I utilised the mediums of Spotify and Youtube to trawl for the artists and tracks that filled our TV screens on TFI, The Word and that indie bit of the chart show; tunes that blared out of the radio during shows like the Evening session, Mark and Lard, and of course John Peel throughout the 90s.

I made only one rule: one song per artist. It makes you focus on which song meant the most to you or reflects the artist and sound of the period.

1. Mcalmont & Butler – Yes

In 1994 guitarist Bernard Butler left Suede in acrimonious circumstances, finding creative solace in the bosom of David Mcalmont who had become similarly disenfranchised with the music business after numerous label wrangles. They formed a brief yet successful partnership and their finest moment came first and to glorious affect on their debut single ‘Yes’ that hit no 8 in the charts.

‘Yes’ is an affirmation writ large in a pop song, subverting the  classic ‘I Will Survive’, its about dusting yourself down after a soon to be ex-lover has kicked you in the guts. Thus it took on a knowing double meaning for the down on their luck pair, as Mclamont’s sky scraping vocals radiated an effortless soul, towering toward great heights. While Butler’s arrangements give Spector’s ‘Wall of Sound’ a lick of paint, grandly draping Mcalmont’s notes in shimmering production. ‘Yes’ is wonderful, and my single of the 90s, I dare you not to press repeat when the video has finished!

2. Pulp – Common People

‘Common People’ a somewhat exaggerated account of Jarvis’ time with a girl in St Martin’s college gave him a platform for a wry, withering attack on upper-middle class attempts to slum it with the proles: (‘you’ll never know what its like to live your life without meaning or control‘). It’s delivered over throbbing disco pop beats, rising to violin driven crescendos. It became an anthem, and as they performed it at Glastonbury 95 with all of Jarvis’ command of the Pyramid stage, their ascent was complete! Whilst the mainstream pandered to the stereotypical idea of Blur as a bunch of southern arty ponces and Oasis as working class northern heroes, Common People was perhaps the definitive and most eloquent comment on the British obsession with class in the 90s. Check out Jarvis’ moves in the video too – all together now ….
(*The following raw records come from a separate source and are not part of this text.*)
/-- Commit the planned edges in order: those that stay planned, the number committed. An outlet's edge that stays holds
back its later ones. -/
def State.commitAll (c : DT) : List Planned → State → List Nat → Nat → State × Nat
  | [], s, _, n => (s, n)
  | p :: rest, s, held, n =>
    let r := s.commitOne c (if held.contains p.id then 1 else 0) p
    if r.2 then
      State.commitAll c rest { r.1 with look := { r.1.look with planned := r.1.look.planned.erase p } } held (n + 1)
    else State.commitAll c rest r.1 (p.id :: held) n

/-- Off edges of source LOSS for the outlets on after their newest committed edge (09 R201). -/
def State.lossEdges (s : State) (c : DT) : State :=
  let t := s.tbl
  ((actuating t).filter (fun id => (s.q id).newest)).foldl (fun (s : State) id =>
    (s.inc R.COMMIT_PLANNED 31 0 1).offEdge t id 3 (c + usDT 50)) s

/-- The commit of a frame at C = F + 900 µs (09 R203). -/
def State.commitFrame (s : State) (c : DT) : State :=
  let r := State.commitAll c (sortKey (fun p => p.id) s.look.planned) s [] 0
  r.1.wf R.COMMIT_STAT 15 0 (min r.2 0xFFFF)

/-! ## Checks of a table set (09 R192) -/

/-- Outlets that actuate in a set, ascending. -/
def clashes (t : SMap Word) (ids : List Nat) : Option Nat :=
  let key (id : Nat) : Nat × Nat := (if oKind t id ≤ 1 then 0 else oKind t id, oTarget t id)
  ids.find? (fun id => ids.any (fun j => decide (j < id) && decide (key j = key id)))

/-- Largest delay of an outlet for the LEAD check: configured delays and the learner's upper bounds. -/
def maxDelay (t : SMap Word) (id : Nat) : Nat :=
  let up (on : Bool) : Nat := if oLocal t id && oLearnEn t id then (oBounds t id on).2 else 0
  max (max (oDelay t id true) (oDelay t id false)) (max (up true) (up false))

/-- Is the path of a remote record enabled (09 R192 DETAIL 0x33)? -/
def State.pathOn (s : State) (p : Nat) : Bool :=
  match p with
  | 0 | 1 => s.b (R.CAN_CAN_CFG p) 31
  | 2 | 3 => s.b (R.ETH_ETH_CFG (p - 2)) 31
  | _ => false

/-- The section check's first failure: an outlet, then a section. -/
def sectionFault (t : SMap Word) : Option Nat :=
  match (enabledIds t).find? (fun id => oVote t id && !oSecEn t id) with
  | some id => some id
  | none => (List.range 64).find? (fun k => secHeadEn t k &&
      !(oAct t (secHead t k) && oSecEn t (secHead t k) && oSection t (secHead t k) == k))

/-- The first check a set fails, with what it failed at (09 R192). -/
def State.tableFault (s : State) (t : SMap Word) : Option (Nat × Nat) :=
  let act := actuating t
  let target := match clashes t act, act.find? (fun id => oLocal t id && s.pairOdd (oTarget t id)) with
    | some a, some b => some (min a b)
    | some a, none => some a
    | none, b => b
  let remotes := (enabledIds t).filter (fun id => oKind t id == 5)
  let len (o : Nat) : Bool := let l := (s.r o).toNat; !(decide (500 ≤ l) && decide (l ≤ 30000))
  match target with
  | some x => some (0x30, x)
  | none =>
  match (enabledIds t).find? (fun id => decide (s.kinModel < oBody t id)) with
  | some x => some (0x31, x)
  | none =>
  match sectionFault t with
  | some x => some (0x32, x)
  | none =>
  match (sortKey id (remotes.map (oTarget t))).find? (fun r => !s.pathOn (remPath t r)) with
  | some x => some (0x33, x)
  | none =>
  match act.find? (fun id => decide (s.f R.PRED_CFG 15 0 * 1000 ≤ maxDelay t id + oTransport t id + 50)) with
  | some x => some (0x34, x)
  | none =>
  match (enabledIds t).find? (fun id => s.axis != 2 && oProbe t id && (oWidth t id == 0 || oLen t id == 0)) with
  | some x => some (0x35, x)
  | none =>
    if s.kinModel ≠ 0 ∧ len R.GEOM_L1 = true then some (0x36, 1)
    else if s.kinModel = 2 ∧ len R.GEOM_L2 = true then some (0x36, 2)
    else none

/-! ## A set becomes active (09 R193) -/

/-- Table sets as compared by STAGED_DIFF. -/
def State.noteStaged (s : State) : State := s.wb R.OUTLETWIN_SW_STAT 0 (decide (s.look.staged ≠ s.look.active))

/-- Switch to a captured set at frame boundary `f`. -/
def State.switchTable (s : State) (t : SMap Word) (f : DT) : State :=
  let old := s.look.active
  let gen := s.tableGen
  let ons := (actuating old).filter (fun id => (s.q id).newest &&
    (oKind old id != oKind t id || oTarget old id != oTarget t id || oEn old id != oEn t id))
  -- off edges on the old targets, stamped with the old generation
  let s := ons.foldl (fun (s : State) id => s.offEdge old id 4 (f + usDT 950)) s
  let s := { s with look := { s.look with active := t, old := old, oldGen := gen, captured := none } }
  let s := (s.wf R.OUTLETWIN_SW_STAT 31 16 (gen + 1)).wb R.OUTLETWIN_SW_STAT 1 true
  let s := s.noteStaged.releaseOld
  (s.forceEpoch 7).irq (R.OUTLETWIN 0) 0

end Sys2Proof.Machine
end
3. Nirvana – Smells Like Teen Spirit

‘Smells like Teen Spirit’ was that breakthrough moment for Nirvana, but also a noose around Cobain’s neck. He struggled, unsuccessfully, to come to terms with success of their commercial pinnacle ‘Nevermind’, and a phenomenon Dave Grohl described thusly: ‘ the fact that now jocks were coming to our shows, and we were like what are you doing here you guys used to beat us up?”

Still it was a genuine watershed, an anthemic, crunching rock anthem powered by a simplistic bar chord riff, Grohl’s thunderous drums that dropped like bombs overhead, and Krist’s throbbing bass work. That left Cobain space dissect the nature of perverse anarchic teenage crowd in typically bitter fashion ‘we are stupid and contagious/ here we are now entertain us.’ It was a very 90s update on pun:  knowing, tuneful and bloody brilliant – turn it up loud! It’s a shame that ‘In Utero’ was the last we would hear from Cobain one of the 90s most gifted songwriters. The revisionists’ consensus appears to be that his songs haven’t aged well, but I beg to differ.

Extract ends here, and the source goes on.